▸ **About this exercise**: In the entries below, the lines from the one with "def RXP_GAIN_STAT_DGAIN (i" through the one with "def RXP_DC_EST_EST (i" are to be copied exactly; both ends count.

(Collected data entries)
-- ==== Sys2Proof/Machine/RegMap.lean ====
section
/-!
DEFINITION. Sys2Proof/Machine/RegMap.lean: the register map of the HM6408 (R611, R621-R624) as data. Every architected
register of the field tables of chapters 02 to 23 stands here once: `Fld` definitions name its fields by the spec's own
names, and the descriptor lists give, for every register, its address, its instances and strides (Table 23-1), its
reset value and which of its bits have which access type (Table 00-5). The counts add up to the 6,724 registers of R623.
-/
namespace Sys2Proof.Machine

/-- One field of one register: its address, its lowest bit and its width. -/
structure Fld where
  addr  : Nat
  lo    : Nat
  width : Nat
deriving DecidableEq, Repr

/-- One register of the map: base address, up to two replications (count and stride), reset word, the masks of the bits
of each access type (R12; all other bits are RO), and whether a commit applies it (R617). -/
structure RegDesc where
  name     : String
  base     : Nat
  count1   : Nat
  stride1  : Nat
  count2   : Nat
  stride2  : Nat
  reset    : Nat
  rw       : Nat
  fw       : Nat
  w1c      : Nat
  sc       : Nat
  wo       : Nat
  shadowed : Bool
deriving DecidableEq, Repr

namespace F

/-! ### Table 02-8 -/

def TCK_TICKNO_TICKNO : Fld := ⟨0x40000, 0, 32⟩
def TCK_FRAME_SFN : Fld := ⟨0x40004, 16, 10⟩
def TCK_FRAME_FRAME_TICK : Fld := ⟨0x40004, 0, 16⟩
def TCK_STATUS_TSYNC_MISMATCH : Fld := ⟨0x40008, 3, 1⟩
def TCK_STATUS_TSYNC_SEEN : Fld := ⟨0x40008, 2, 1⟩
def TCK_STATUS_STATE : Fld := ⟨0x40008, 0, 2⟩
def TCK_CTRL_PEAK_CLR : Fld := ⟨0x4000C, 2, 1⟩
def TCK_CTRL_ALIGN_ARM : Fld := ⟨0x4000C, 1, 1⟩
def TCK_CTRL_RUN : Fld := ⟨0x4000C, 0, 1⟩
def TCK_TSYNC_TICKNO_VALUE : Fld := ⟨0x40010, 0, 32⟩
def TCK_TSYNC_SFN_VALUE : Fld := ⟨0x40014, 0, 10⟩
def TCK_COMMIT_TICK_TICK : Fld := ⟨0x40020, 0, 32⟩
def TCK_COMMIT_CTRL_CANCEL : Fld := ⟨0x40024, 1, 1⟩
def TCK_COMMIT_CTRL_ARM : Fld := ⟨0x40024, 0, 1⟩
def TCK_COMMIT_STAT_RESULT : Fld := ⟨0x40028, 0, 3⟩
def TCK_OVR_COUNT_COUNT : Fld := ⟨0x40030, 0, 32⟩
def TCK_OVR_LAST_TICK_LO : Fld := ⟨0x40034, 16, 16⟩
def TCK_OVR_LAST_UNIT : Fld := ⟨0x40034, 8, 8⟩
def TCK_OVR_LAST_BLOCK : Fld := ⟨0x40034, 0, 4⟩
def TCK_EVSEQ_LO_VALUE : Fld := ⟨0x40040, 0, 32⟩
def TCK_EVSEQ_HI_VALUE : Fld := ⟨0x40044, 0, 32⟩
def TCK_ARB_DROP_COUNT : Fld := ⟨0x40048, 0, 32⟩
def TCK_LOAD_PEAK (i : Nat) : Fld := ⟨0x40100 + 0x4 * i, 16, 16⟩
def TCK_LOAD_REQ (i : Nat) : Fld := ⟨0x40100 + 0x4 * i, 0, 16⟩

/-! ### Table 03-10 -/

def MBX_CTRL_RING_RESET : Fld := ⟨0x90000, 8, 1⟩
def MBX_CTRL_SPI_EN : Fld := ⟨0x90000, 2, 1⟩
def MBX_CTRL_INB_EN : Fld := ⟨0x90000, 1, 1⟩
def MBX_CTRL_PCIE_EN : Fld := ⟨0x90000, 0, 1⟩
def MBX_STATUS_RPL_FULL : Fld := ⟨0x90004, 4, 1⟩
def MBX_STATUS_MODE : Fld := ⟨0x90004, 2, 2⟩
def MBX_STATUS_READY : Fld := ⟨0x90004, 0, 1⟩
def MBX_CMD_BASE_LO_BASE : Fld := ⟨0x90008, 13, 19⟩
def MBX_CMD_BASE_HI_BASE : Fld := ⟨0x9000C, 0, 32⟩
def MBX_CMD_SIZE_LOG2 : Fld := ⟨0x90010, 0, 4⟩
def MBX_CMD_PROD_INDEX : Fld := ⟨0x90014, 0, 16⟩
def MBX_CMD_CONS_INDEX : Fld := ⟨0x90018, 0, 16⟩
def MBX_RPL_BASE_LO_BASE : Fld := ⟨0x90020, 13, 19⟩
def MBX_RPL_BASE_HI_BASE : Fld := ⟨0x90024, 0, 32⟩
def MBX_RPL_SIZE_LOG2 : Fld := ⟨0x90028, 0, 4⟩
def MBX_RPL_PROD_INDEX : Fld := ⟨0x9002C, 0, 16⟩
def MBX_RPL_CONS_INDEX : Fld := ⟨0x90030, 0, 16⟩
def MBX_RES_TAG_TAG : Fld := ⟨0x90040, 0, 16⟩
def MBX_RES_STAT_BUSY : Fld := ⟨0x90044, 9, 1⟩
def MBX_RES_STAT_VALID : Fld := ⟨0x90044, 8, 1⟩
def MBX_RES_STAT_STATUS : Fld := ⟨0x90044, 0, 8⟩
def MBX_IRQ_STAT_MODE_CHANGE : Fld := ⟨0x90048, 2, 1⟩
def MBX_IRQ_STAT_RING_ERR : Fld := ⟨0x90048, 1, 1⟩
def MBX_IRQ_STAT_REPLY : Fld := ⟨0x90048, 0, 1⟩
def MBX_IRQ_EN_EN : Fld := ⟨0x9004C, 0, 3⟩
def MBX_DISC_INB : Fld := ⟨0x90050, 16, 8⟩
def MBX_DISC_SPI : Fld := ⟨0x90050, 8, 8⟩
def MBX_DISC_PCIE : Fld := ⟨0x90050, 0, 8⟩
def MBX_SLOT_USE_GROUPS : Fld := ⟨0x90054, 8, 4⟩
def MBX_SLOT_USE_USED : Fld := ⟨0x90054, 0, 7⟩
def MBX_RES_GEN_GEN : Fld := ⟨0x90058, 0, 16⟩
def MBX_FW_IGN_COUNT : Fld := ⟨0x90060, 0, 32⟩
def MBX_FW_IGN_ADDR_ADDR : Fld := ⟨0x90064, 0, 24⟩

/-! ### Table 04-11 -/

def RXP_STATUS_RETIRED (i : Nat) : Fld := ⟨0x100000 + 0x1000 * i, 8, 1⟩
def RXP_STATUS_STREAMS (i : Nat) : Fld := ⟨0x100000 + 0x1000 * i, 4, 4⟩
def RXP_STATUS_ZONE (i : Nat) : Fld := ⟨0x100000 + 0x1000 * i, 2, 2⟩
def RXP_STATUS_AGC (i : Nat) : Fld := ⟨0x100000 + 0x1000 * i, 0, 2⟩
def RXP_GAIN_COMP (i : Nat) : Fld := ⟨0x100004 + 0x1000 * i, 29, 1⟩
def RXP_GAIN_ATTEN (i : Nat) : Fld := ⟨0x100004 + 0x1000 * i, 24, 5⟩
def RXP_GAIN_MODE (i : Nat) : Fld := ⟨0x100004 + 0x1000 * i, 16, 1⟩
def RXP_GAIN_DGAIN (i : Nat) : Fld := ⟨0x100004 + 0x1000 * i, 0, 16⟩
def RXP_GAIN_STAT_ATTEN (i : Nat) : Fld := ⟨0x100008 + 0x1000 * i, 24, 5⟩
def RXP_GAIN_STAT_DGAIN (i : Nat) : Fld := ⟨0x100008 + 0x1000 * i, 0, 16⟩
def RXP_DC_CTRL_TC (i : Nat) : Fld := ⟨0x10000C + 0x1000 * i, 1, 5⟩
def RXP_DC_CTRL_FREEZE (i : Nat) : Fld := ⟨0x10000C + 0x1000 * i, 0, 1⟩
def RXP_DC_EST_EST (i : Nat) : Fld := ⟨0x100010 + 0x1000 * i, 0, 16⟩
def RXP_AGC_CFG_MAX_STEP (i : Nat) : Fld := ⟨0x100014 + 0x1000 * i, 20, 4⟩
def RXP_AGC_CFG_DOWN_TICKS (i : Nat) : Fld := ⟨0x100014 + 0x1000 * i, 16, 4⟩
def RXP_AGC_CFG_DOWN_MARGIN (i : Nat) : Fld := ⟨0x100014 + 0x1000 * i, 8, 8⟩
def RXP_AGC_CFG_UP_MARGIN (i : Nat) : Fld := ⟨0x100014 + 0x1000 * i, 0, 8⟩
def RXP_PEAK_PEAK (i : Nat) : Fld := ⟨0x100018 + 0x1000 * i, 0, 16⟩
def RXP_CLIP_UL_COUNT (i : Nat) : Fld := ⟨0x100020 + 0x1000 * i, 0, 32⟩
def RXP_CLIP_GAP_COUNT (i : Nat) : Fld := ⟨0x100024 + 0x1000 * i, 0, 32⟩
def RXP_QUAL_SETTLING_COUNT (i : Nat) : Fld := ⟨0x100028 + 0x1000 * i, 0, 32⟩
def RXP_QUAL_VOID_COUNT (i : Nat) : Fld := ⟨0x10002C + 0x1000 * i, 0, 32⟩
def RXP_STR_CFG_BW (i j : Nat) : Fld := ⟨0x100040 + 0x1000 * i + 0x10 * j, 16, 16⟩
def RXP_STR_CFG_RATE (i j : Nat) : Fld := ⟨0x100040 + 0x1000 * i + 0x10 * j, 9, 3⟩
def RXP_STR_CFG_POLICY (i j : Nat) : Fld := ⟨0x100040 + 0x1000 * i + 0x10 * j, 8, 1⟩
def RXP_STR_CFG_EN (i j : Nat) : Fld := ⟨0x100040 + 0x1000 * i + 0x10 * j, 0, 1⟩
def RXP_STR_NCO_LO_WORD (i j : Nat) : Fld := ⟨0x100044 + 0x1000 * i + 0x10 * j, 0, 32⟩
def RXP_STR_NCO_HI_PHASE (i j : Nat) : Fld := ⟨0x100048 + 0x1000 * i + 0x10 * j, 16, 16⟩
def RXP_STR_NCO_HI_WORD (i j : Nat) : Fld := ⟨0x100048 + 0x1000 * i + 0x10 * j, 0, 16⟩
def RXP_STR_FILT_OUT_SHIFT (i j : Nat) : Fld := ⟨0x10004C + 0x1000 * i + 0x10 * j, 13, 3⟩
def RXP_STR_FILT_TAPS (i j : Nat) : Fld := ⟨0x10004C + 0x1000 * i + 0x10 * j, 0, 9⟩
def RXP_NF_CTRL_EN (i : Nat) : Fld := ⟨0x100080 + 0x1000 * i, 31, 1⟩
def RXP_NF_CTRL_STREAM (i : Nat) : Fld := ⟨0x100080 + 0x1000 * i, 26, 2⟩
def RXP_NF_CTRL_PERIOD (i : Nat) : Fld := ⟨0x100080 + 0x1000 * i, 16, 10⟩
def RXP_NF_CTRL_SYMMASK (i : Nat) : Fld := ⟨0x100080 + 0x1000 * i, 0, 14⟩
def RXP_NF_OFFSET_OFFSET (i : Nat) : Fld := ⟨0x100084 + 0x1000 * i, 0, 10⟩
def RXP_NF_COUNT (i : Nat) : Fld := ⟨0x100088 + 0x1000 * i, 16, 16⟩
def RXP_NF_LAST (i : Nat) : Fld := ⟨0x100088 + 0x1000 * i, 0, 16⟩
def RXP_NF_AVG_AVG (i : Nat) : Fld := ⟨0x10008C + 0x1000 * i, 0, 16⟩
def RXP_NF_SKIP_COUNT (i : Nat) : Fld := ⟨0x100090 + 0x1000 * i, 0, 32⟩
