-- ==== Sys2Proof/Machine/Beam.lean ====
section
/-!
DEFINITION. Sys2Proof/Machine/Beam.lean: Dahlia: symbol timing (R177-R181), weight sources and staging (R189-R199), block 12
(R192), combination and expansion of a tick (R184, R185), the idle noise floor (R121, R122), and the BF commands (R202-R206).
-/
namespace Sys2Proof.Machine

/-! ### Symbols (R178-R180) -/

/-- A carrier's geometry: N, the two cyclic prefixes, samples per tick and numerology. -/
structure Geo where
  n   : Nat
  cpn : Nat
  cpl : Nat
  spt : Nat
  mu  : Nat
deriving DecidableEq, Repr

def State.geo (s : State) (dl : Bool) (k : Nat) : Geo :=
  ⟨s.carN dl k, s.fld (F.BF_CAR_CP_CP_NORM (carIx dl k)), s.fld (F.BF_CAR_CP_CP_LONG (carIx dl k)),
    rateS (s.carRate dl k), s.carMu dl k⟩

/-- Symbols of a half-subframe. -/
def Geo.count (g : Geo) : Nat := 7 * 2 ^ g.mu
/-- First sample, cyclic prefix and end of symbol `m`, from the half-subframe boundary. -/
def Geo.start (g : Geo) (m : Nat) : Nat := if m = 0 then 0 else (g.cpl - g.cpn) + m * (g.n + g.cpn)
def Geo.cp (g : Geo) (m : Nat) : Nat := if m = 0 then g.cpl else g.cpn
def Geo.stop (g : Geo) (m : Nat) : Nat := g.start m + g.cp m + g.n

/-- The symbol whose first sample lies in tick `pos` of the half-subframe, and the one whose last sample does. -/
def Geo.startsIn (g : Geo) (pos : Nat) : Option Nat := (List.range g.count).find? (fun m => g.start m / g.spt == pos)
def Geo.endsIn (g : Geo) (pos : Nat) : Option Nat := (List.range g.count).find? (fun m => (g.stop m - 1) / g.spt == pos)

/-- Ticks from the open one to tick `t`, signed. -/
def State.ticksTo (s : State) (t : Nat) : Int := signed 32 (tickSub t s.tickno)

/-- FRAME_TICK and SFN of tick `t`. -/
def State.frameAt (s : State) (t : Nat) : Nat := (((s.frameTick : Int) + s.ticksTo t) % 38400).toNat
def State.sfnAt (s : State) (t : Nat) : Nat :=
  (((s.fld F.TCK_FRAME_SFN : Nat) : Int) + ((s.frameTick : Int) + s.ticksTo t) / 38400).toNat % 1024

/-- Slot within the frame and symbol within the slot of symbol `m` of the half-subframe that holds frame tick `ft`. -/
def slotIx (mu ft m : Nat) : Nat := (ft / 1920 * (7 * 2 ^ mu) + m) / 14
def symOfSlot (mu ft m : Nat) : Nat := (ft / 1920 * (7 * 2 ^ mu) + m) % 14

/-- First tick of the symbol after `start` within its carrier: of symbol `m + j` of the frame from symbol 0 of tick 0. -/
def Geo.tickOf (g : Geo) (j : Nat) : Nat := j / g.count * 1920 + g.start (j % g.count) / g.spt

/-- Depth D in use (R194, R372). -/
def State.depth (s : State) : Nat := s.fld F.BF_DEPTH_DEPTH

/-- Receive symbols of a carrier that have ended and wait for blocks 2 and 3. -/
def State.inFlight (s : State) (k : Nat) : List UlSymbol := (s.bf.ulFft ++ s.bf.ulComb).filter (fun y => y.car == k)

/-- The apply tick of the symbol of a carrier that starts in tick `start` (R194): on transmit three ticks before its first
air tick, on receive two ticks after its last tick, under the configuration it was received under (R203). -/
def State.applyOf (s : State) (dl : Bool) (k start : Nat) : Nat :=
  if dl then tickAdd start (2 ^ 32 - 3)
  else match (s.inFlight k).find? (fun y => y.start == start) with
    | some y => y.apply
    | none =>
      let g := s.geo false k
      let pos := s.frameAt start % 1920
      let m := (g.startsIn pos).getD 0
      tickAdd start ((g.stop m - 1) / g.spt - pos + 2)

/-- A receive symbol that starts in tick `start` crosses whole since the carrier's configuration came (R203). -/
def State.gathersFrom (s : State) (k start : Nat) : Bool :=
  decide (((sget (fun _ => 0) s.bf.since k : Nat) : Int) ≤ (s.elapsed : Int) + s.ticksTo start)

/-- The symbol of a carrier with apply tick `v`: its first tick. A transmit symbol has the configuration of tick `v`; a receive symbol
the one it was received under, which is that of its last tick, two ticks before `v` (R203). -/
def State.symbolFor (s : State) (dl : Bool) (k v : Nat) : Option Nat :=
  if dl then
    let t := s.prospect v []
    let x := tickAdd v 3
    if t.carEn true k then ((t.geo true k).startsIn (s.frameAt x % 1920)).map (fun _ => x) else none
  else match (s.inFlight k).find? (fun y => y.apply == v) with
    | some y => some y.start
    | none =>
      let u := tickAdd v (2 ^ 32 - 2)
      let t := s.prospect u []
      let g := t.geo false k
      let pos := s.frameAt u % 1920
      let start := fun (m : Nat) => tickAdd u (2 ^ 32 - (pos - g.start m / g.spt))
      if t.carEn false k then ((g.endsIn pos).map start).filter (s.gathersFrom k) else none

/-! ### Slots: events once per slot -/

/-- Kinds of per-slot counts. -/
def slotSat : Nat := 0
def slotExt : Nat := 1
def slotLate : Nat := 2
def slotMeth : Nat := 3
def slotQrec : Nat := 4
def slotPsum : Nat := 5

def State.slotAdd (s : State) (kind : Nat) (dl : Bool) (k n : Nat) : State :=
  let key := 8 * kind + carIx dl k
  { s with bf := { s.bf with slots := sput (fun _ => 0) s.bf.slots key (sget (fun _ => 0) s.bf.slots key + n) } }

▸ **Result of this task**:
def RXP_GAIN_STAT_DGAIN (i : Nat) : Fld := ⟨0x100008 + 0x1000 * i, 0, 16⟩
def RXP_DC_CTRL_TC (i : Nat) : Fld := ⟨0x10000C + 0x1000 * i, 1, 5⟩
def RXP_DC_CTRL_FREEZE (i : Nat) : Fld := ⟨0x10000C + 0x1000 * i, 0, 1⟩
def RXP_DC_EST_EST (i : Nat) : Fld := ⟨0x100010 + 0x1000 * i, 0, 16⟩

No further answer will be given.